=== Section Start ===

@[simp] theorem countWrite_cls (c : Channel) (la : Nat) (s : State) : (countWrite c la s).cls = s.cls := by
  cases c <;> simp only [countWrite]; split_ifs <;> rfl
@[simp] theorem countWrite_done (c : Channel) (la : Nat) (s : State) : (countWrite c la s).done = s.done := by
  cases c <;> simp only [countWrite]; split_ifs <;> rfl
@[simp] theorem countWrite_chP (c : Channel) (la : Nat) (s : State) : (countWrite c la s).chP = s.chP := by
  cases c <;> simp only [countWrite]; split_ifs <;> rfl
@[simp] theorem countWrite_chS (c : Channel) (la : Nat) (s : State) : (countWrite c la s).chS = s.chS := by
  cases c <;> simp only [countWrite]; split_ifs <;> rfl
@[simp] theorem countWrite_ddir (c : Channel) (la : Nat) (s : State) : (countWrite c la s).ddir = s.ddir := by
  cases c <;> simp only [countWrite]; split_ifs <;> rfl
@[simp] theorem countWrite_cfg (c : Channel) (la : Nat) (s : State) : (countWrite c la s).cfg = s.cfg := by
  cases c <;> simp only [countWrite]; split_ifs <;> rfl
@[simp] theorem countWrite_armed (c : Channel) (la : Nat) (s : State) : (countWrite c la s).armed = s.armed := by
  cases c <;> simp only [countWrite]; split_ifs <;> rfl
@[simp] theorem countWrite_dirpat (c : Channel) (la : Nat) (s : State) : (countWrite c la s).dirpat = s.dirpat := by
  cases c <;> simp only [countWrite]; split_ifs <;> rfl

theorem wrStore_eq_ok {c : Channel} {s t : State} :
    wrStore c s = .ok t ↔ localMapped s.cfg (s.chan c).laWr = true ∧ s.done = none ∧
      t = ({ countWrite c (s.chan c).laWr { s with ram := Memory.write s.ram (s.chan c).laWr (s.chan c).wdata } with
              done := some () }).setChan c { s.chan c with wrRing := .addr } := by
  simp only [wrStore, memWrite]
  by_cases h : localMapped s.cfg (s.chan c).laWr = true
  · simp only [h, if_true, map_eq_ok, push_eq_ok, countWrite_done, true_and]
    constructor
    · rintro ⟨a, ⟨hd, rfl⟩, rfl⟩; exact ⟨hd, rfl⟩
    · rintro ⟨hd, rfl⟩; exact ⟨_, ⟨hd, rfl⟩, rfl⟩
  · simp [h]

theorem wrChainStep_ok {c : Channel} {s t : State} (h : s.engineShape = true) (hs : wrChainStep c s = some (.ok t)) :
    t.engineShape = true := by
  obtain ⟨k, hc, hd, hk⟩ := busy_of_not_resting (c := c) h (fun hr => by simp [resting_no_step hr] at hs)
  subst hk
  obtain ⟨ho, hf⟩ := (engineShape_busy_iff hc hd).1 h
  cases k <;> simp only [CycleClass.dir, CycleClass.channel, otherChannel, chan_primary, chan_secondary, inFlight_rd_iff,
      inFlight_wr_iff] at * <;>
  · simp only [wrChainStep] at hs
    split at hs
    · split at hs <;> simp only [Option.some.injEq, Except.ok.injEq, reduceCtorEq] at hs <;> subst hs <;>
      refine engineShape_of_flight _ (by simpa using hc) (by simpa using hd) ?_ ?_ <;>
      simp_all [CycleClass.dir, CycleClass.channel, otherChannel, inFlight_rd_iff, inFlight_wr_iff]
    · split at hs <;> simp only [Option.some.injEq, Except.ok.injEq, reduceCtorEq] at hs <;> subst hs <;>
      refine engineShape_of_flight _ (by simpa using hc) (by simpa using hd) ?_ ?_ <;>
      simp_all [CycleClass.dir, CycleClass.channel, otherChannel, inFlight_rd_iff, inFlight_wr_iff]
    · simp only [hd] at hs
      obtain ⟨-, -, rfl⟩ := wrStore_eq_ok.1 (Option.some.inj hs)
      refine engineShape_of_done _ (by simpa using hc) (by simp) ?_ ?_ <;>
      simp_all [CycleClass.dir, CycleClass.channel, otherChannel, resting_iff]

=== Section End ===

Work to complete. Nothing should be left out: copy the material exactly.

Answer section.
@[simp] theorem countWrite_cls (c : Channel) (la : Nat) (s : State) : (countWrite c la s).cls = s.cls := by
  cases c <;> simp only [countWrite]; split_ifs <;> rfl
@[simp] theorem countWrite_done (c : Channel) (la : Nat) (s : State) : (countWrite c la s).done = s.done := by
  cases c <;> simp only [countWrite]; split_ifs <;> rfl
@[simp] theorem countWrite_chP (c : Channel) (la : Nat) (s : State) : (countWrite c la s).chP = s.chP := by
  cases c <;> simp only [countWrite]; split_ifs <;> rfl
@[simp] theorem countWrite_chS (c : Channel) (la : Nat) (s : State) : (countWrite c la s).chS = s.chS := by
  cases c <;> simp only [countWrite]; split_ifs <;> rfl
@[simp] theorem countWrite_ddir (c : Channel) (la : Nat) (s : State) : (countWrite c la s).ddir = s.ddir := by
  cases c <;> simp only [countWrite]; split_ifs <;> rfl
@[simp] theorem countWrite_cfg (c : Channel) (la : Nat) (s : State) : (countWrite c la s).cfg = s.cfg := by
  cases c <;> simp only [countWrite]; split_ifs <;> rfl
@[simp] theorem countWrite_armed (c : Channel) (la : Nat) (s : State) : (countWrite c la s).armed = s.armed := by
  cases c <;> simp only [countWrite]; split_ifs <;> rfl
@[simp] theorem countWrite_dirpat (c : Channel) (la : Nat) (s : State) : (countWrite c la s).dirpat = s.dirpat := by
  cases c <;> simp only [countWrite]; split_ifs <;> rfl

theorem wrStore_eq_ok {c : Channel} {s t : State} :
    wrStore c s = .ok t ↔ localMapped s.cfg (s.chan c).laWr = true ∧ s.done = none ∧
      t = ({ countWrite c (s.chan c).laWr { s with ram := Memory.write s.ram (s.chan c).laWr (s.chan c).wdata } with
              done := some () }).setChan c { s.chan c with wrRing := .addr } := by
  simp only [wrStore, memWrite]
  by_cases h : localMapped s.cfg (s.chan c).laWr = true
  · simp only [h, if_true, map_eq_ok, push_eq_ok, countWrite_done, true_and]
    constructor
    · rintro ⟨a, ⟨hd, rfl⟩, rfl⟩; exact ⟨hd, rfl⟩
    · rintro ⟨hd, rfl⟩; exact ⟨_, ⟨hd, rfl⟩, rfl⟩
  · simp [h]

theorem wrChainStep_ok {c : Channel} {s t : State} (h : s.engineShape = true) (hs : wrChainStep c s = some (.ok t)) :
    t.engineShape = true := by
  obtain ⟨k, hc, hd, hk⟩ := busy_of_not_resting (c := c) h (fun hr => by simp [resting_no_step hr] at hs)
  subst hk
  obtain ⟨ho, hf⟩ := (engineShape_busy_iff hc hd).1 h
  cases k <;> simp only [CycleClass.dir, CycleClass.channel, otherChannel, chan_primary, chan_secondary, inFlight_rd_iff,
      inFlight_wr_iff] at * <;>
  · simp only [wrChainStep] at hs
    split at hs
    · split at hs <;> simp only [Option.some.injEq, Except.ok.injEq, reduceCtorEq] at hs <;> subst hs <;>
      refine engineShape_of_flight _ (by simpa using hc) (by simpa using hd) ?_ ?_ <;>
      simp_all [CycleClass.dir, CycleClass.channel, otherChannel, inFlight_rd_iff, inFlight_wr_iff]
    · split at hs <;> simp only [Option.some.injEq, Except.ok.injEq, reduceCtorEq] at hs <;> subst hs <;>
      refine engineShape_of_flight _ (by simpa using hc) (by simpa using hd) ?_ ?_ <;>
      simp_all [CycleClass.dir, CycleClass.channel, otherChannel, inFlight_rd_iff, inFlight_wr_iff]
    · simp only [hd] at hs
      obtain ⟨-, -, rfl⟩ := wrStore_eq_ok.1 (Option.some.inj hs)
      refine engineShape_of_done _ (by simpa using hc) (by simp) ?_ ?_ <;>
      simp_all [CycleClass.dir, CycleClass.channel, otherChannel, resting_iff]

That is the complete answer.